=== Section Start ===

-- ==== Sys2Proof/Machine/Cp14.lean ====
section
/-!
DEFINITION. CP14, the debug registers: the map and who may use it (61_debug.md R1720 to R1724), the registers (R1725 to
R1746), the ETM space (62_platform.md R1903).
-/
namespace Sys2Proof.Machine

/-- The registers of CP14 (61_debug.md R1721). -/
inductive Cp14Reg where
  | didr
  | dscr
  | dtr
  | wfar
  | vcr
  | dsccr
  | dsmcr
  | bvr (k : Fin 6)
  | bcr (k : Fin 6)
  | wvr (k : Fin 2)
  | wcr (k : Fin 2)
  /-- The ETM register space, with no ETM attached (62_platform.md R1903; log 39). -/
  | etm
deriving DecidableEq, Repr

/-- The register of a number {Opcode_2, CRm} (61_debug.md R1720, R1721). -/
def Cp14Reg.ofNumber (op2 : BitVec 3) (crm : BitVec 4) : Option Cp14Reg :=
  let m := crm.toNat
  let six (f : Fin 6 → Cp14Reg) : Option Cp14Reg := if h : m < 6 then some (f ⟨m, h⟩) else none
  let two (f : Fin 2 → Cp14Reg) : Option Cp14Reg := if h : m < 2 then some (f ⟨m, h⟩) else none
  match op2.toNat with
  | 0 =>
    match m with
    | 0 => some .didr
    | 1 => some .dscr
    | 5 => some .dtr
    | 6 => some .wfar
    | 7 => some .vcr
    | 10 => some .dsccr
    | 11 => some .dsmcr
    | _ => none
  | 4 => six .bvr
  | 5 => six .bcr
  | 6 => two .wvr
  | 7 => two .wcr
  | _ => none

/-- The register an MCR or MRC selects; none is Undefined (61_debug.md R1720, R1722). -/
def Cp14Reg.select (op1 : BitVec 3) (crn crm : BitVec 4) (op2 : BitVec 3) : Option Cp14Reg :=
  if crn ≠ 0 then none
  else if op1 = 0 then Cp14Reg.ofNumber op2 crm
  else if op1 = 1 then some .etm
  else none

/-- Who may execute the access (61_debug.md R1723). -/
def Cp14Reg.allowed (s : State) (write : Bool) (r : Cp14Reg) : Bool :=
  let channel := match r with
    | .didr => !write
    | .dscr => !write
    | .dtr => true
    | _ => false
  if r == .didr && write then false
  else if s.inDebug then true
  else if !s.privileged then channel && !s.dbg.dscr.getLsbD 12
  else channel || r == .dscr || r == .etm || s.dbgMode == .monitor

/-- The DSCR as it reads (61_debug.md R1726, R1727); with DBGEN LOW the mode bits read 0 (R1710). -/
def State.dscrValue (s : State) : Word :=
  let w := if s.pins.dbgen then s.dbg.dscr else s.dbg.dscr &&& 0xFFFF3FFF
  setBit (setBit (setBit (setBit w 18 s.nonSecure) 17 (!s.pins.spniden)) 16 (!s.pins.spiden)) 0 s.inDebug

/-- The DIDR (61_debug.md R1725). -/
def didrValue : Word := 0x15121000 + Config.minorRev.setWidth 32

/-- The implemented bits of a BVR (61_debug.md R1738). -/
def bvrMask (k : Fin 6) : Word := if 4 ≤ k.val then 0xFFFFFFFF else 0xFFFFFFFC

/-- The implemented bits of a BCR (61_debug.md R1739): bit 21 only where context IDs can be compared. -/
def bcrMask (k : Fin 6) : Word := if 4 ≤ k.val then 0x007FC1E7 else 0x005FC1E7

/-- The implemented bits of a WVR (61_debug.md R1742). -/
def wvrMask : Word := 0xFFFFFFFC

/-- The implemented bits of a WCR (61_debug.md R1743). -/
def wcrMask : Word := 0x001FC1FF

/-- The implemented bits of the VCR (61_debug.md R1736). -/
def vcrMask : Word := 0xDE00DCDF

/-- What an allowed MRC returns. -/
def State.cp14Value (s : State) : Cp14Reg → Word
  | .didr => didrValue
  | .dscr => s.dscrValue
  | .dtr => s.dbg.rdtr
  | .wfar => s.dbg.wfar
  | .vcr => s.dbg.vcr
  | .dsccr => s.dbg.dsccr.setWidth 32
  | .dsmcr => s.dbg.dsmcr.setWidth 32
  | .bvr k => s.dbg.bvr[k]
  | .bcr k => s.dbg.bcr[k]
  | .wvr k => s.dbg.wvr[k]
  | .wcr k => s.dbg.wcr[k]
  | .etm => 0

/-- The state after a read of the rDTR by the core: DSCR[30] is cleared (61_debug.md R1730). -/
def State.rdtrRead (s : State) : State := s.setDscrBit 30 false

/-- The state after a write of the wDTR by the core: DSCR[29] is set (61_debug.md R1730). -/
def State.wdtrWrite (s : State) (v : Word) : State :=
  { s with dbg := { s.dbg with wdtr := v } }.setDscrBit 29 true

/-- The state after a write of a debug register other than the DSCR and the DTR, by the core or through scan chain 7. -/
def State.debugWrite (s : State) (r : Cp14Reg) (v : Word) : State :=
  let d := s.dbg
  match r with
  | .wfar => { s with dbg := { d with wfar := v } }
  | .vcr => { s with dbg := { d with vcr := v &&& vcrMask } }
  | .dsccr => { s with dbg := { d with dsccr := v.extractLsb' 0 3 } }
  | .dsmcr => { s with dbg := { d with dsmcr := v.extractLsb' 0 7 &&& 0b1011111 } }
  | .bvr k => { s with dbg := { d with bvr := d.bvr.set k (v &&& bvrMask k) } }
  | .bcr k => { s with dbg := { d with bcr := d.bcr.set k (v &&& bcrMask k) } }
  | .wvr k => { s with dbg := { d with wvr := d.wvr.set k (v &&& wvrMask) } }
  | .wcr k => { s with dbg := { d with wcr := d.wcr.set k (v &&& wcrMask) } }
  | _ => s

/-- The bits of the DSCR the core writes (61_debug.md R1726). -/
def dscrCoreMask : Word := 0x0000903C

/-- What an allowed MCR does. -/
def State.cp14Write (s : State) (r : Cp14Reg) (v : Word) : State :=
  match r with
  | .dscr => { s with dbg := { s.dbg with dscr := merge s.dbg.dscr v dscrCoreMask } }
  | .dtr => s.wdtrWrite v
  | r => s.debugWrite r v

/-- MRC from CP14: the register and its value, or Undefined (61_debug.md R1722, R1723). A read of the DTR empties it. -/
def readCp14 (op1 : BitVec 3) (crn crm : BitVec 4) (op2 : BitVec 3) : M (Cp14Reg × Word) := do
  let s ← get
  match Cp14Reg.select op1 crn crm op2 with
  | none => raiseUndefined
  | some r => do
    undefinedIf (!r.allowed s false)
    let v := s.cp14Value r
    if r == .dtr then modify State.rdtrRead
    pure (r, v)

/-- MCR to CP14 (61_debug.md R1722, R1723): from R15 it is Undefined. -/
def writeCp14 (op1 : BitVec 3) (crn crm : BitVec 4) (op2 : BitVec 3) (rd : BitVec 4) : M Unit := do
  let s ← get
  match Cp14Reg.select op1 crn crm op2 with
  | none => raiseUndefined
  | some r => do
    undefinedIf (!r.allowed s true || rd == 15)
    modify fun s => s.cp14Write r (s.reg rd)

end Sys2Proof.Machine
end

=== Section End ===

*EXERCISE AIM*:
Set down each line from the line containing "undefinedIf (!r.allowed s false)" through the final line of the data, exactly and with nothing added.

*SOLUTION TO THIS PROBLEM*:
    undefinedIf (!r.allowed s false)
    let v := s.cp14Value r
    if r == .dtr then modify State.rdtrRead
    pure (r, v)

/-- MCR to CP14 (61_debug.md R1722, R1723): from R15 it is Undefined. -/
def writeCp14 (op1 : BitVec 3) (crn crm : BitVec 4) (op2 : BitVec 3) (rd : BitVec 4) : M Unit := do
  let s ← get
  match Cp14Reg.select op1 crn crm op2 with
  | none => raiseUndefined
  | some r => do
    undefinedIf (!r.allowed s true || rd == 15)
    modify fun s => s.cp14Write r (s.reg rd)

end Sys2Proof.Machine
end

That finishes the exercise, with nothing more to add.